Extrait du discours de Mme Claire Verly
prononcé lors de la remise des prix du Concours de latin Iuvenalia, le 22 mai 2024
Il y a quelques mois, un article du Soir expliquait la disparition du cours de grec de la majorité des écoles justement à cause de ce niveau de difficulté. Dans une interview de Marc de Burgaff, le Professeur Marc Romainville déclarait, je cite, « apprendre le grec est long et complexe. On estime, à tort ou à raison, que les bénéfices ne valent pas la chandelle et peuvent être obtenus via d’autres voies. On peut notamment faire de l’analyse rigoureuse de textes sur des textes... en français et on peut enseigner les premiers philosophes grecs et la naissance de la démocratie à Athènes sans devoir traduire les textes qui s’y rapportent. » La réflexion concerne ici le grec mais elle vaut tout aussi bien pour le cours de latin : on pourrait se contenter de lire une traduction de Cicéron plutôt que de s’acharner à le retraduire encore et encore.
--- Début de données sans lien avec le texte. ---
/-! ## Arithmetic (00_scope.md R9-R15) -/

/-- R9: on finite operands each of +, -, ·, / gives the exact result rounded once to nearest, ties to even, overflow to
infinity, subnormals kept, and fmod gives the exact remainder with the sign of its first operand; a zero has the sign IEEE
754 gives it, and a nonzero value divided by zero is infinite. With a NaN operand every result is a quiet NaN, and with an
infinite one it is what IEEE 754 says: infinite, zero, an operand or a quiet NaN. `|v|` and `-v` touch the sign bit alone. -/
def Obligations.ArithmeticIsCorrectlyRounded : Prop :=
  (∀ a b : Word, B32.isFinite a = true → B32.isFinite b = true →
    Nearest (B32.add a b) (B32.val a + B32.val b) 1 ∧
    Nearest (B32.sub a b) (B32.val a - B32.val b) 1 ∧
    Nearest (B32.mul a b) (B32.val a * B32.val b) (2 ^ 149) ∧
    (B32.val b ≠ 0 →
      Nearest (B32.div a b) (B32.val a * 2 ^ 149 * (B32.val b).sign) (B32.val b).natAbs ∧
      B32.isFinite (B32.fmod a b) = true ∧ B32.val (B32.fmod a b) = (B32.val a).tmod (B32.val b) ∧
      B32.sign (B32.fmod a b) = B32.sign a) ∧
    (B32.val a + B32.val b = 0 → B32.add a b = zeroOf (B32.sign a && B32.sign b)) ∧
    (B32.val a - B32.val b = 0 → B32.sub a b = zeroOf (B32.sign a && !B32.sign b)) ∧
    B32.sign (B32.mul a b) = xor (B32.sign a) (B32.sign b) ∧
    (B32.val b ≠ 0 → B32.sign (B32.div a b) = xor (B32.sign a) (B32.sign b)) ∧
    (B32.val b = 0 → B32.val a ≠ 0 → B32.div a b = infinityOf (xor (B32.sign a) (B32.sign b))) ∧
    (B32.val b = 0 → (B32.val a = 0 → QuietNaN (B32.div a b)) ∧ QuietNaN (B32.fmod a b))) ∧
  (∀ a b : Word, B32.isNaN a = true ∨ B32.isNaN b = true →
    ∀ r ∈ [B32.add a b, B32.sub a b, B32.mul a b, B32.div a b, B32.fmod a b], QuietNaN r) ∧
  (∀ a b : Word, B32.isInf a = true → B32.isFinite b = true →
    B32.add a b = a ∧ B32.add b a = a ∧ B32.sub a b = a ∧ B32.sub b a = B32.neg a ∧
    (B32.val b = 0 → QuietNaN (B32.mul a b) ∧ QuietNaN (B32.mul b a)) ∧
    (B32.val b ≠ 0 → B32.mul a b = infinityOf (xor (B32.sign a) (B32.sign b)) ∧
      B32.mul b a = infinityOf (xor (B32.sign a) (B32.sign b))) ∧
    B32.div a b = infinityOf (xor (B32.sign a) (B32.sign b)) ∧ B32.div b a = zeroOf (xor (B32.sign a) (B32.sign b)) ∧
    QuietNaN (B32.fmod a b) ∧ B32.fmod b a = b) ∧
  (∀ a b : Word, B32.isInf a = true → B32.isInf b = true →
    (B32.sign a = B32.sign b → B32.add a b = a ∧ QuietNaN (B32.sub a b)) ∧
    (B32.sign a ≠ B32.sign b → QuietNaN (B32.add a b) ∧ B32.sub a b = a) ∧
    B32.mul a b = infinityOf (xor (B32.sign a) (B32.sign b)) ∧ QuietNaN (B32.div a b) ∧ QuietNaN (B32.fmod a b)) ∧
  (∀ x : Word,
    B32.mag (B32.abs x) = B32.mag x ∧ B32.sign (B32.abs x) = false ∧
    B32.mag (B32.neg x) = B32.mag x ∧ B32.sign (B32.neg x) = !B32.sign x)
Pourquoi donc imposer à nos élèves l’exercice de la version latine alors que des centaines de traductions existent déjà ?
Selon moi pourtant, il est plus que jamais nécessaire de pouvoir lire le texte dans sa version originale.
Il y a une semaine j’étais à Londres avec mes quatrième pour visiter le British Museum. La première pièce que l’on voit en y entrant c’est la pierre de Rosette que tout le monde connaît. C’est un peu comme la Joconde à Paris, les touristes sont amassés devant et tout le monde est prêt à écraser son voisin pour pouvoir arriver jusqu’à la vitrine qui l’abrite. Si les visiteurs du musée se bousculent pour apercevoir ce morceau de caillou c’est parce qu’il revêt une importance capitale dans l’Histoire mondiale : grâce à lui, nous sommes parvenus à déchiffrer les hiéroglyphes. La pierre, découverte en Egypte présente trois fois le même texte dans trois écritures différentes : les hiéroglyphes égyptiens, le démotique et le grec. C’est le célèbre Champollion, qui, en se basant sur la traduction du grec et par un jeu de comparaison avec d’autres sources, parvient à les déchiffrer. Jusqu’à ce moment, la connaissance de cette écriture était totalement perdue et la civilisation égyptienne restait un mystère total. Grâce à la découverte de Champollion, on a donc récupéré un pan important de l’histoire mondiale. Que serait-il arrivé si personne à l’époque ne savait plus lire le grec ancien ? La réponse est évidente : nous ignorerions la majeure partie du fonctionnement de l’Egypte antique. On aurait l’intelligence artificielle mais nous serions incapables de comprendre nos racines. Nous sommes les dépositaires de ces savoirs millénaires qu’il importe de ne pas perdre pour assurer la bonne compréhension de notre monde.